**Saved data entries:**
- Opening Delimiter -

/-- SYNC_DONE (R376, row 16). -/
def execSyncDone (s : State) : Out :=
  let s := showSynced s
  if dpxState s = dpxSyncing ∧ syncFault s = 0 then
    let ms := (localNs s - s.dpx.firstHb) / 1000000
    let s := setF s Reg.DPX_LAST F.DPX_LAST_sync_10ms (min 65535 (ms / 10))
    .next (logN 0xA00B 0 ms (setDpx dpxSynced s))
  else .next s

/-- The configuration registers of CTRL, PWM, GFM, PROT and FIO that differ from their reset words, under their writable bits
(R376, log entry 20). -/
def configWords (s : State) : List (Nat × Word) :=
  s.regs.filterMap (fun e =>
    let w := e.1 / 0x10000
    if w = 0x4006 ∨ w = 0x4007 ∨ w = 0x4008 ∨ w = 0x400B ∨ w = 0x4014 then
      match findReg e.1 with
      | none => none
      | some r =>
        let m := r.half e.1 (r.rw ||| r.rwl)
        if e.2 &&& m = resetWord e.1 &&& m then none else some (e.1, e.2 &&& m)
    else none)

/-- DIGEST_UPDATE (R376). -/
def execDigestUpdate (s : State) : Out :=
  let s := reachLocal (s.dpx.digestAt + 10000000) s
  let s := setDpxRec { s.dpx with digestAt := localNs s } s
  .next (checkSynced (wr s Reg.DPX_DIGEST (Config.digest (configWords s))))

/-! ### Planned switchover (R389, R390) -/

/-- SWITCH_ABORT. -/
def logAbort (cause : Nat) (s : State) : State :=
  logEvent 0xA00E cause ((rd64 s Reg.DPX_SWITCH_TIME).extractLsb' 0 32) s

/-- A request for a switchover; its status. -/
def switchRequest (op : Option (Fin 16)) (s : State) : Nat × State :=
  if dpxState s = dpxActive ∧ fld s Reg.DPX_PARTNER F.DPX_PARTNER_state = dpxSynced then
    let t := (nowNat s + 2000000 + 999999) / 1000000 * 1000000
    let s := wr64 s Reg.DPX_SWITCH_TIME (BitVec.ofNat 64 t)
    let s := setDpxRec { s.dpx with ackHeld := false, quiesced := false, switchOp := op } s
    (stOk, sendGuy 7 (.switch (BitVec.ofNat 64 t)) (setDpx dpxSwitching s))
  else (stBadState, logAbort 3 s)

/-- The switchover does not come about: back to ACTIVE. -/
def abortSwitch (cause : Nat) (s : State) : State :=
  let s := sendGuy 9 (.switchCancel (rd64 s Reg.DPX_SWITCH_TIME)) s
  setDpxRec { s.dpx with switchOp := none, ackHeld := false } (logAbort cause (setDpx dpxActive s))

/-- R389: a cancel; its status. -/
def switchCancelRequest (s : State) : Nat × State :=
  if dpxState s = dpxSwitching ∧ nowNat s + 500000 < (rd64 s Reg.DPX_SWITCH_TIME).toNat then
    let op := s.dpx.switchOp
    (stOk, endOp? op .cancelled 0 (abortSwitch 2 s))
  else (stLate, s)

/-- SWITCH as its unit lets it in. -/
def switchIn (at' : BitVec 64) (h : GuyHeader) (s : State) : Out :=
  .next (receive 7 (some 1) false h (fun s =>
    if dpxState s = dpxSynced then
      let s := wr64 (setDpxRec { s.dpx with switchHeld := some at' } s) Reg.DPX_SWITCH_TIME at'
      sendGuy 8 (.switchAck at') s
    else s) s)

/-- SWITCH (R389): a SYNCED STANDBY holds S and acknowledges. -/
def execSwitch (h : GuyHeader) (at' : BitVec 64) (s : State) : Out :=
  guyArrives 7 h (fun h => .switch h at') (switchIn at') s

/-- SWITCH_ACK as its unit lets it in. -/
def switchAckIn (at' : BitVec 64) (h : GuyHeader) (s : State) : Out :=
  .next (receive 8 (some 2) false h (fun s =>
    if dpxState s = dpxSwitching ∧ at' = rd64 s Reg.DPX_SWITCH_TIME then setDpxRec { s.dpx with ackHeld := true } s
    else s) s)

/-- SWITCH_ACK (R389). -/
def execSwitchAck (h : GuyHeader) (at' : BitVec 64) (s : State) : Out :=
  guyArrives 8 h (fun h => .switchAck h at') (switchAckIn at') s

/-- SWITCH_CANCEL as its unit lets it in. -/
def switchCancelIn (at' : BitVec 64) (h : GuyHeader) (s : State) : Out :=
  .next (receive 9 (some 1) false h (fun s =>
    if s.dpx.switchHeld = some at' then setDpxRec { s.dpx with switchHeld := none } s else s) s)

/-- SWITCH_CANCEL (R389): the STANDBY drops S. -/
def execSwitchCancel (h : GuyHeader) (at' : BitVec 64) (s : State) : Out :=
  guyArrives 9 h (fun h => .switchCancel h at') (switchCancelIn at') s

/-- The scan cores quiesce for the switchover, and the transfers of cycles in progress are made at once (R390). -/
def quiesceCores (s : State) : State :=
  forEach (List.finRange 2) (fun (k : Fin 2) s =>
    let s := forEach (List.finRange 8) (makeHeld k) s
    setScan k { (dropUnstarted s.scan.cores[k]) with frozen := true } s) s

/-- The retained sets as RETAIN carries them. -/
def retainPayload (s : State) : GuyPayload := .retain #v[copyInForce s.scan.cores[0], copyInForce s.scan.cores[1]]

/-- SWITCH_DEADLINE (R390, row 15). -/
def execSwitchDeadline (s : State) : Out :=
  if dpxState s ≠ dpxSwitching ∨ s.dpx.quiesced then .next s
  else
    let s := reachNs s (rd64 s Reg.DPX_SWITCH_TIME - 500000)
    if s.dpx.ackHeld then
      let s := commitBoth (quiesceCores s)
      let s := sendGuy 4 (retainPayload s) s
      .next (commitOp s.dpx.switchOp (setDpxRec { s.dpx with quiesced := true } s))
    else
      let op := s.dpx.switchOp
      .next (endOp? op .failed stTimeout (abortSwitch 1 s))

/-- SWITCH_INSTANT (R389, R390, rows 14 and 18). -/
def execSwitchInstant (s : State) : Out :=
  if dpxState s = dpxSwitching ∧ s.dpx.ackHeld then
    let s := reachNs s (rd64 s Reg.DPX_SWITCH_TIME)
    let op := s.dpx.switchOp
    let s := holdCores (setDpx dpxSynced (takeEpoch (ownEpoch s + 1) (driveOwner false s)))
    let s := setDpxRec { s.dpx with
      switchOp := none, ackHeld := false, quiesced := false, mirrorNew := Vector.replicate 4 false
      mirrorFrom := some (localNs s) } s
    .next (endOp? op .completed stOk s)
  else match s.dpx.switchHeld with
  | none => .next s
  | some t =>
    if dpxState s = dpxSynced then
      let s := takeover 5 dpxActive (reachNs s t)
      .next (logEvent 0xA00D 0 (ownEpoch s) s)
    else .next s

/-! ### Start, reset and configuration -/

/-- Row 1: a unit of a duplex begins to listen. -/
def beginListen (s : State) : State :=
  let t := localNs s
  let s := driveOwner false s
  let s := setDpxRec { s.dpx with
    listenAt := t, probeAt := none, hbSent := t, hbDue := t, digestAt := t
    paths := s.dpx.paths.map (fun x => { x with last := t, good := 0, counted := 0 }) } s
  setDpx dpxListen s

/-- What SYS_STATUS.ready brings (R214, R369, row 1). -/
def dpxAtReady (s : State) : State :=
  if dpxOn s then beginListen s
  else driveOwner true (setF s Reg.DPX_STATUS F.DPX_STATUS_role (roleOf false dpxOff))

/-- R377: before a reset, and at a power fail, OWNER falls and then DYING is sent. -/
def sayDying (reason : Nat) (s : State) : State :=
  let s := driveOwner false s
  if dpxState s = dpxOff then s else sendGuy 6 (.dying reason) s

/-- A write of DPX_CFG: t_listen from 20 ms to 500 ms and t_conf from 20 µs to 100 µs; others are ignored. `en` and
`mclk_follow` are locked with PINMUX; en acts once ready is set (log entry 24). -/
def writeDpxCfg (v : Word) (s : State) : State :=
  let a := Reg.DPX_CFG
  let s := if inRange 20 (getF v F.DPX_CFG_t_listen) 500 then setF s a F.DPX_CFG_t_listen (getF v F.DPX_CFG_t_listen) else s
  let s := if inRange 20 (getF v F.DPX_CFG_t_conf) 100 then setF s a F.DPX_CFG_t_conf (getF v F.DPX_CFG_t_conf) else s
  if lockedAt s a then s
  else
    let s := setF s a F.DPX_CFG_mclk_follow (getF v F.DPX_CFG_mclk_follow)
    let was := dpxOn s
    let s := setF s a F.DPX_CFG_en (getF v F.DPX_CFG_en)
    if was = dpxOn s ∨ !ready s then s
    else if dpxOn s then beginListen s
    else dpxAtReady (setDpx dpxOff s)

end Sys2Proof.Machine
end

- Closing Delimiter -

**Exercise details:**
"once" is the string to look for; please copy every line of the records above where it appears.

**Solution for this problem:**
/-- The scan cores quiesce for the switchover, and the transfers of cycles in progress are made at once (R390). -/
`mclk_follow` are locked with PINMUX; en acts once ready is set (log entry 24). -/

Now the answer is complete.